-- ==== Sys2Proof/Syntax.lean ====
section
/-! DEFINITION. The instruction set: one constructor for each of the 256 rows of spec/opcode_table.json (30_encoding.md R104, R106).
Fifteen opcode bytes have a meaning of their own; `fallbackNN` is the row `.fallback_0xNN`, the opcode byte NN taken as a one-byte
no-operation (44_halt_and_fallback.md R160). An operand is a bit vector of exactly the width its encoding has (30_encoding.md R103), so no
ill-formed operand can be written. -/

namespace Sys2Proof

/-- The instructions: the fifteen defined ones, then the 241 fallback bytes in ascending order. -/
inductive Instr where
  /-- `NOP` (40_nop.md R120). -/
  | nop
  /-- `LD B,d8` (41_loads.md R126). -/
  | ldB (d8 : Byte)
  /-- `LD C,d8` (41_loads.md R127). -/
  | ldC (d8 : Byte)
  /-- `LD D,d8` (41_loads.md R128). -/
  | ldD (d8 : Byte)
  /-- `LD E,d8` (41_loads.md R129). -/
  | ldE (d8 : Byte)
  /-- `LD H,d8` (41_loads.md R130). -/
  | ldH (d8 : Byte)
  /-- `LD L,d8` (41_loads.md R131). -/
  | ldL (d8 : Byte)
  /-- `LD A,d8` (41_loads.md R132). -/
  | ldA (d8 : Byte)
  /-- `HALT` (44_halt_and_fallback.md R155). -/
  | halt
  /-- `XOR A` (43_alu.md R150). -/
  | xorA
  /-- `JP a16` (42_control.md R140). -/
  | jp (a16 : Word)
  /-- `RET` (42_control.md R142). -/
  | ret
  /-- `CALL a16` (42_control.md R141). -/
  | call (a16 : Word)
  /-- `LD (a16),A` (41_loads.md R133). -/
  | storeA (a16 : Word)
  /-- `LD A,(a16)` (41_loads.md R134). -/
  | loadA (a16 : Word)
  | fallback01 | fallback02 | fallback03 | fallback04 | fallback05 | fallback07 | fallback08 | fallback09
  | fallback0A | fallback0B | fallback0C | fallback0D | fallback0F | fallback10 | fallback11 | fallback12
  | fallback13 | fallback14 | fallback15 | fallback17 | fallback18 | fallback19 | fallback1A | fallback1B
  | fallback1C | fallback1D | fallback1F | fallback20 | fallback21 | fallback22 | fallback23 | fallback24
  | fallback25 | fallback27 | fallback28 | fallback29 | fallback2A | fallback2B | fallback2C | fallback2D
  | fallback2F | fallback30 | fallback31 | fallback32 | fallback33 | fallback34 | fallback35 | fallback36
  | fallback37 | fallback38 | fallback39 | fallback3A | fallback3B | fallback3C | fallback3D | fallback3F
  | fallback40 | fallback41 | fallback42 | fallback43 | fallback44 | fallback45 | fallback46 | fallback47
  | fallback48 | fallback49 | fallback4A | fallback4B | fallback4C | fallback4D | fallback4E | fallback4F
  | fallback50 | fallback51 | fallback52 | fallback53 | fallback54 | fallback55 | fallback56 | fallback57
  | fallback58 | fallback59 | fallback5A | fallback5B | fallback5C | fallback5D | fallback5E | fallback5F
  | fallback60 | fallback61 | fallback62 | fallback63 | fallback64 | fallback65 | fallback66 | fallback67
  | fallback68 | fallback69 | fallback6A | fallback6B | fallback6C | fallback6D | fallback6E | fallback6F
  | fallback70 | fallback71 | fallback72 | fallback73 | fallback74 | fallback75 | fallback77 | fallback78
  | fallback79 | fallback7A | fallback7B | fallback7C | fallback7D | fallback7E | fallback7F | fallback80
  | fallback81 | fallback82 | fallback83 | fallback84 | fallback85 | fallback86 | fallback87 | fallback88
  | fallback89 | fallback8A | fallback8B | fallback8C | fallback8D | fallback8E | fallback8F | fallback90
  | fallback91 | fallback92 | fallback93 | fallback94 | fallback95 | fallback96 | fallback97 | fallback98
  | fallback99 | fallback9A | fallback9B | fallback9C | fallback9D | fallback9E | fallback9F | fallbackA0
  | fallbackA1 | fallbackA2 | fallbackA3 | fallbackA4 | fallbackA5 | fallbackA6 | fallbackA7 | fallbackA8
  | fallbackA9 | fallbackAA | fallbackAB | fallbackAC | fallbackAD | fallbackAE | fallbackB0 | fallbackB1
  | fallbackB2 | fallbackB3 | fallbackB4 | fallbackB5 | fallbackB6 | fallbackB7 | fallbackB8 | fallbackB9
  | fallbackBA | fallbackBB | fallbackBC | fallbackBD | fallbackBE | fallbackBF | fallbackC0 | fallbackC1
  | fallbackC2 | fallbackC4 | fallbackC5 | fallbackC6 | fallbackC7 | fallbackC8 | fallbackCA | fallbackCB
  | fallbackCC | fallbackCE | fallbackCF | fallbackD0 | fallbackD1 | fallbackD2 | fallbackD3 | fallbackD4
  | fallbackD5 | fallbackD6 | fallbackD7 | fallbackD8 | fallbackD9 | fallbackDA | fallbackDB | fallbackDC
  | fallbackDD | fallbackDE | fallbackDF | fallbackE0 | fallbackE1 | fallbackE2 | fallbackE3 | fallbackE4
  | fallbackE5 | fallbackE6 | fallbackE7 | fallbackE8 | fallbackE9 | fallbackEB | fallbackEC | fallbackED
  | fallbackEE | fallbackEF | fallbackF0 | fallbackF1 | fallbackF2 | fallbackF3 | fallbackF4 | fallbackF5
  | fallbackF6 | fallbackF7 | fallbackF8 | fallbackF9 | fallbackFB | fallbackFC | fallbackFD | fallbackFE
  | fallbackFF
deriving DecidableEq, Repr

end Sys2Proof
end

**What the task requires**: The required output is every line above from the one with "fallback2C | fallback2D" down to the one with "fallback3D | fallback3F", restated word for word, ends included.

**Result of this task**:
  | fallback25 | fallback27 | fallback28 | fallback29 | fallback2A | fallback2B | fallback2C | fallback2D
  | fallback2F | fallback30 | fallback31 | fallback32 | fallback33 | fallback34 | fallback35 | fallback36
  | fallback37 | fallback38 | fallback39 | fallback3A | fallback3B | fallback3C | fallback3D | fallback3F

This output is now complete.